[mlpack-svn] r17054 - in mlpack/trunk/src/mlpack: methods/adaboost methods/decision_stump tests
fastlab-svn at coffeetalk-1.cc.gatech.edu
fastlab-svn at coffeetalk-1.cc.gatech.edu
Sun Aug 17 03:09:20 EDT 2014
Author: saxena.udit
Date: Sun Aug 17 03:09:20 2014
New Revision: 17054
Log:
Changes to Decision stump and AdaBoost.
Modified:
mlpack/trunk/src/mlpack/methods/adaboost/adaboost.hpp
mlpack/trunk/src/mlpack/methods/adaboost/adaboost_impl.hpp
mlpack/trunk/src/mlpack/methods/decision_stump/decision_stump.hpp
mlpack/trunk/src/mlpack/methods/decision_stump/decision_stump_impl.hpp
mlpack/trunk/src/mlpack/tests/adaboost_test.cpp
Modified: mlpack/trunk/src/mlpack/methods/adaboost/adaboost.hpp
==============================================================================
--- mlpack/trunk/src/mlpack/methods/adaboost/adaboost.hpp (original)
+++ mlpack/trunk/src/mlpack/methods/adaboost/adaboost.hpp Sun Aug 17 03:09:20 2014
@@ -53,8 +53,8 @@
// Stores the final classification of the Labels.
arma::Row<size_t> finalHypothesis;
- // To check for the bound for the hammingLoss.
- double ztAccumulator;
+ // Return the value of ztProduct
+ double GetztProduct() { return ztProduct; }
// The tolerance for change in rt and when to stop.
double tolerance;
@@ -78,8 +78,9 @@
std::vector<WeakLearner> wl;
std::vector<double> alpha;
- std::vector<double> z;
+ // To check for the bound for the hammingLoss.
+ double ztProduct;
}; // class AdaBoost
Modified: mlpack/trunk/src/mlpack/methods/adaboost/adaboost_impl.hpp
==============================================================================
--- mlpack/trunk/src/mlpack/methods/adaboost/adaboost_impl.hpp (original)

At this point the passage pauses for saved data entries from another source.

-- ==== Sys2Proof/Machine/MsgOps.lean ====
section
/-!
DEFINITION. MsgOps.lean: tagged frames keyed by rank (R298, R311), messages at their sender and receiver (R296-R298), and the packets that
waited for staged bytes or a Deck reset (R291, R377).
-/
namespace Sys2Proof.Machine

open Sys2Proof

/-! ### Acknowledging ranked frames (R298, R309, R311) -/

/-- The kind header of an acknowledgement: the rank header toward the frame's sender (R311), or the Trick header under this node's own rank. -/
def Packet.ackKh (p : Packet) (s : State) : KindHdr :=
  match p.kh with
  | .rank h => .rank (s.rankHdr h.srcRank (s.nodeOfRank h.srcRank.toNat))
  | .trick h => .trick { h with srcRank := s.job.rank }
  | k => k

/-- A tagged frame keyed by rank or identity is acknowledged with a status. -/
def State.ackRanked (p : Packet) (status : Nat) (s : State) : State := s.respond p 0x82 status [] (p.ackKh s)

/-- The replay entry of a key and tag. -/
def replayOf (rs : List Replay) (key : Nat) (tag : BitVec 16) : Option Replay := rs.find? (fun r => r.key = key ∧ r.tag = tag)

/-- Record that a tagged frame has been acted on, and acknowledge it. -/
def State.tookRanked (key : Nat) (p : Packet) (s : State) : State :=
  (s.onFab (fun f => { f with replay := replayAdd 4096 ⟨key, p.hdr.tag, BitVec.ofNat 8 ocOk, [], s.now⟩ f.replay })).ackRanked p ocOk

/-- R275-R277: a tagged frame keyed by rank or identity: answered from the table, refused as lost, or acted on and then acknowledged, where
`act` says that it is taken. -/
def State.onceRanked (key : Nat) (p : Packet) (act : State → State × Bool) (s : State) : State :=
  match replayOf s.fab.replay key p.hdr.tag with
  | some r => s.ackRanked p r.code.toNat
  | none =>
    if p.hdr.retry ∧ p.hdr.incarnation ≠ s.fab.incarnation then s.ackRanked p ocStoreUnknown
    else
      let r := act s
      if r.2 then r.1.tookRanked key p else r.1

/-! ### Errors of the hand and message unit -/

/-- R117, R314: set bits of HND_ERR, with their records. -/
def State.hndErr (bits : Nat) (s : State) : State :=
  let old := s.hnd.err.toNat
  (s.onHnd (fun h => { h with err := h.err ||| BitVec.ofNat 4 bits })).errRecords .hnd 0 old bits

/-! ### Messages at the receiver (R297, R298) -/

/-- MSG_BUSY. -/
def ocMsgBusy : Nat := 0x0B
/-- MSG_BAD. -/
def ocMsgBad : Nat := 0x0C
/-- MSG_FULL. -/
def ocMsgFull : Nat := 0x0E

/-- R298: entries of the message replay table. -/
def msgTable : Nat := 16384

/-- R297: where slot `i` of a queue begins. -/
def RxQueue.slotAddr (q : RxQueue) (i : Nat) : Nat := q.base.toNat + i * 2 ^ q.slotLog2.toNat

/-- R297: is a slot of a queue busy for a message: filled, or taken by another that has begun to arrive? -/
def State.slotBusy (s : State) (key : Nat) (tag : BitVec 16) (q i : Nat) : Bool :=
  (vget s.hnd.rxq q ⟨0, 0, 0, 12, 0, false, []⟩).busy.contains i ||
    s.hnd.claims.any (fun c => c.queue == q && c.slot == i && !(c.key == key && c.tag == tag))

/-- R297: a message whose first bytes arrive takes its slot, where the slot exists and is free. -/
def State.claimSlot (key : Nat) (p : Packet) (s : State) : State :=
  match p.kh with
  | .rank h =>
    let q := h.queue.toNat % 64
    let i := h.slot.toNat
    let x := vget s.hnd.rxq q ⟨0, 0, 0, 12, 0, false, []⟩
    if p.hdr.kind ≠ 0x10 ∨ !x.valid ∨ i ≥ x.slots.toNat ∨ p.total.getD p.data.length > 2 ^ x.slotLog2.toNat ∨ s.slotBusy key p.hdr.tag q i then s
    else s.onHnd (fun u => { u with claims := u.claims ++ [⟨key, p.hdr.tag, q, i⟩] })
  | _ => s

/-- R297: a message is refused, or written with its slot's pip raised: the outcome code. A queue that does not stand in an HBM window or a
Suit buffer is answered ADDR, as R265 has it for every remote write. -/
def State.deliver (key : Nat) (tag : BitVec 16) (h : RankHdr) (bs : List Byte) (s : State) : State × Nat :=
  let qi := h.queue.toNat % 64
  let q := vget s.hnd.rxq qi ⟨0, 0, 0, 12, 0, false, []⟩
  let i := h.slot.toNat
  if !q.valid ∨ i ≥ q.slots.toNat ∨ bs.length > 2 ^ q.slotLog2.toNat then (s.hndErr 4, ocMsgBad)
  else if s.slotBusy key tag qi i then (s.hndErr 4, ocMsgBusy)
  else if !(s.remoteReach (q.slotAddr i) bs.length) then (s, ocAddr)
  else
    let s := s.onHnd (fun u => { u with rxq := vmod u.rxq qi (fun q => { q with busy := i :: q.busy }) })
    let s := ((s.writeMem (q.slotAddr i) bs).arrive (q.slotAddr i) bs.length).raiseHeld q.suit.toNat (q.pipBase.toNat + i)
    -- the slot stays busy and its pip up until a LOWER store, whoever has used the bytes (R297, R334)
    (if s.pieceQueue qi then s.takePiece qi h.srcRank.toNat bs else s, ocOk)

/-- The frames of the message table that have begun to come and have not been acted on. -/
def State.msgBegun (s : State) : List (Nat × BitVec 8 × BitVec 16) :=
  s.fab.parts.map (fun x => (x.key, x.kind, x.tag)) ++ s.fab.heldOps.map (fun x => (x.key, x.pkt.hdr.kind, x.pkt.hdr.tag)) ++
    s.hnd.waiting.map (fun x => (x.1, x.2.hdr.kind, x.2.hdr.tag))

/-- R298, R309: a segment of a frame of the message table (MSG, SUSPECT): its message goes on to `act` when all of it has come; one that
finds the table full when it begins is answered MSG_FULL. -/
def State.onMessage (key : Nat) (p : Packet) (act : Packet → State → State) (s : State) : State :=
  let mine (x : Nat × BitVec 8 × BitVec 16) : Bool := x.2.1 == 0x10 || x.2.1 == 0x23
  let known := (replayOf s.fab.msgReplay key p.hdr.tag).isSome || s.msgBegun.contains (key, p.hdr.kind, p.hdr.tag)
  if !known && decide (s.fab.msgReplay.length + (s.msgBegun.filter mine).length ≥ msgTable) then
    if p.off = 0 then (s.hndErr 4).ackRanked p ocMsgFull else s
  else (if known then s else s.claimSlot key p).whole p act

/-- R275, R298: the outcome of a frame of the message table is recorded and acknowledged. -/
def State.tookMsg (key : Nat) (p : Packet) (code : Nat) (s : State) : State :=
  ((s.onFab (fun f => { f with msgReplay := f.msgReplay ++ [⟨key, p.hdr.tag, BitVec.ofNat 8 code, [], s.now⟩] })).onHnd (fun u => { u with
    claims := u.claims.filter (fun c => !(c.key = key && c.tag = p.hdr.tag)) })).ackRanked p code

/-- R277, R298: a whole frame of the message table: answered from the table, refused as lost, or handed on. -/
def State.onceMsg (key : Nat) (p : Packet) (act : State → State) (s : State) : State :=
  match replayOf s.fab.msgReplay key p.hdr.tag with
  | some r => s.ackRanked p r.code.toNat
  | none =>
    if p.hdr.retry ∧ p.hdr.incarnation ≠ s.fab.incarnation ∧ !(s.msgBegun.contains (key, p.hdr.kind, p.hdr.tag)) then
      s.ackRanked p ocStoreUnknown
    else act s

/-- R298, R377: a message is delivered once, and acknowledged; it waits for its slot's memory as a write does. -/
def State.takeMsg (key : Nat) (h : RankHdr) (p : Packet) (s : State) : State :=
  s.onceMsg key p (fun s =>
    let q := vget s.hnd.rxq (h.queue.toNat % 64) ⟨0, 0, 0, 12, 0, false, []⟩
    let a := q.slotAddr h.slot.toNat
    let n := p.data.length
    if q.valid && s.heldAt a n then
      let kept := s.fab.heldOps.any (fun x => x.key == key && x.pkt.hdr.tag == p.hdr.tag)
      let s := if kept then s else s.onFab (fun f => { f with heldOps := f.heldOps ++ [⟨key, p, Fin.ofNat 4 (s.heldDeck a n)⟩] })
      s.ackRanked p ocHeld
    else if q.valid && (s.stagedHit a n || s.shutAt .fdie a n || (s.pieceQueue (h.queue.toNat % 64) && s.pieceWaits (h.queue.toNat % 64) (pieceHdr p.data))) then
      s.waitStaged key p
    else
      let r := s.deliver key p.hdr.tag h p.data
      r.1.tookMsg key p r.2)

/-- A MSG frame arrives (R297, R301). -/
def State.onMsg (p : Packet) (s : State) : State :=
  match p.kh with
  | .rank h =>
    let key := keyRank h.srcRank.toNat
    if p.hdr.kind = 0x10 then s.onRequest p h.srcRank.toNat (State.onMessage key p (State.takeMsg key h)) else s
  | _ => s

/-! ### Messages at the sender (R296, R298) -/

/-- A message goes to a rank's queue and slot; the id of its operation. -/
def State.sendMsg (core : Option (Fin 192)) (rank queue slot : Nat) (bs : List Byte) (addr : Nat) (s : State) : Nat × State :=
  let node := s.nodeOfRank rank
  let (tag, s) := s.takeTag (keyRank rank)
  let hd : Hdr := s.hdrTo 0x10 (s.rackSlot node rank) rank tag
  let kh : RankHdr := { s.rankHdr (BitVec.ofNat 32 rank) node with queue := BitVec.ofNat 8 queue, slot := BitVec.ofNat 16 slot }
  let n := node.getD ⟨0, 0⟩
  let p : Packet := { hdr := hd, kh := .rank kh, data := bs, dest := .node n }
  let (id, s) := s.addOp (newOp .msg core n (rank % 64) rank addr 0 bs.length p)
  (id, (s.onFab (fun f => { f with msgTags := f.msgTags ++ [(keyRank rank, tag)] })).send p)

/-! ### Packets that waited (R291) -/

/-- A packet that waited is handled again; a hand's or a Trick engine's waits on for what it waits for. -/
def State.retryPacket (key : Nat) (p : Packet) (s : State) : State :=
  match p.hdr.kind.toNat with
  | 1 => s.onLoad p
  | 2 | 3 => s.onStore p
  | 4 => s.onAtom p
  | 0x10 => s.onMsg p
  | _ => s.waitStaged key p

/-- R291: the packets that waited run in arrival order; those that still must wait do. -/
def State.releaseWaiting (s : State) : State :=
  let ps := s.hnd.waiting
  ps.foldl (fun s x => s.retryPacket x.1 x.2) (s.onHnd (fun h => { h with waiting := [] }))

end Sys2Proof.Machine
end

+++ mlpack/trunk/src/mlpack/methods/adaboost/adaboost_impl.hpp Sun Aug 17 03:09:20 2014
@@ -52,12 +52,10 @@
// crt is for stopping the iterations when rt
// stops changing by less than a tolerant value.
- ztAccumulator = 1.0;
-
// crt is cumulative rt for stopping the iterations when rt
// stops changing by less than a tolerant value.
- ztAccumulator = 1.0;
+ ztProduct = 1.0;
// ztAccumulator is
// To be used for prediction by the Weak Learner for prediction.
@@ -183,8 +181,7 @@
D = D / zt;
// Accumulating the value of zt for the Hamming Loss bound.
- ztAccumulator *= zt;
- z.push_back(zt);
+ ztProduct *= zt;
}
// Iterations are over, now build a strong hypothesis
@@ -213,7 +210,7 @@
arma::Row<size_t>& predictedLabels)
{
arma::Row<size_t> tempPredictedLabels(predictedLabels.n_cols);
- arma::mat cMatrix(test.n_cols, numClasses);
+ arma::mat cMatrix(numClasses, test.n_cols);
cMatrix.zeros();
predictedLabels.zeros();
@@ -223,7 +220,7 @@
wl[i].Classify(test, tempPredictedLabels);
for (int j = 0; j < tempPredictedLabels.n_cols; j++)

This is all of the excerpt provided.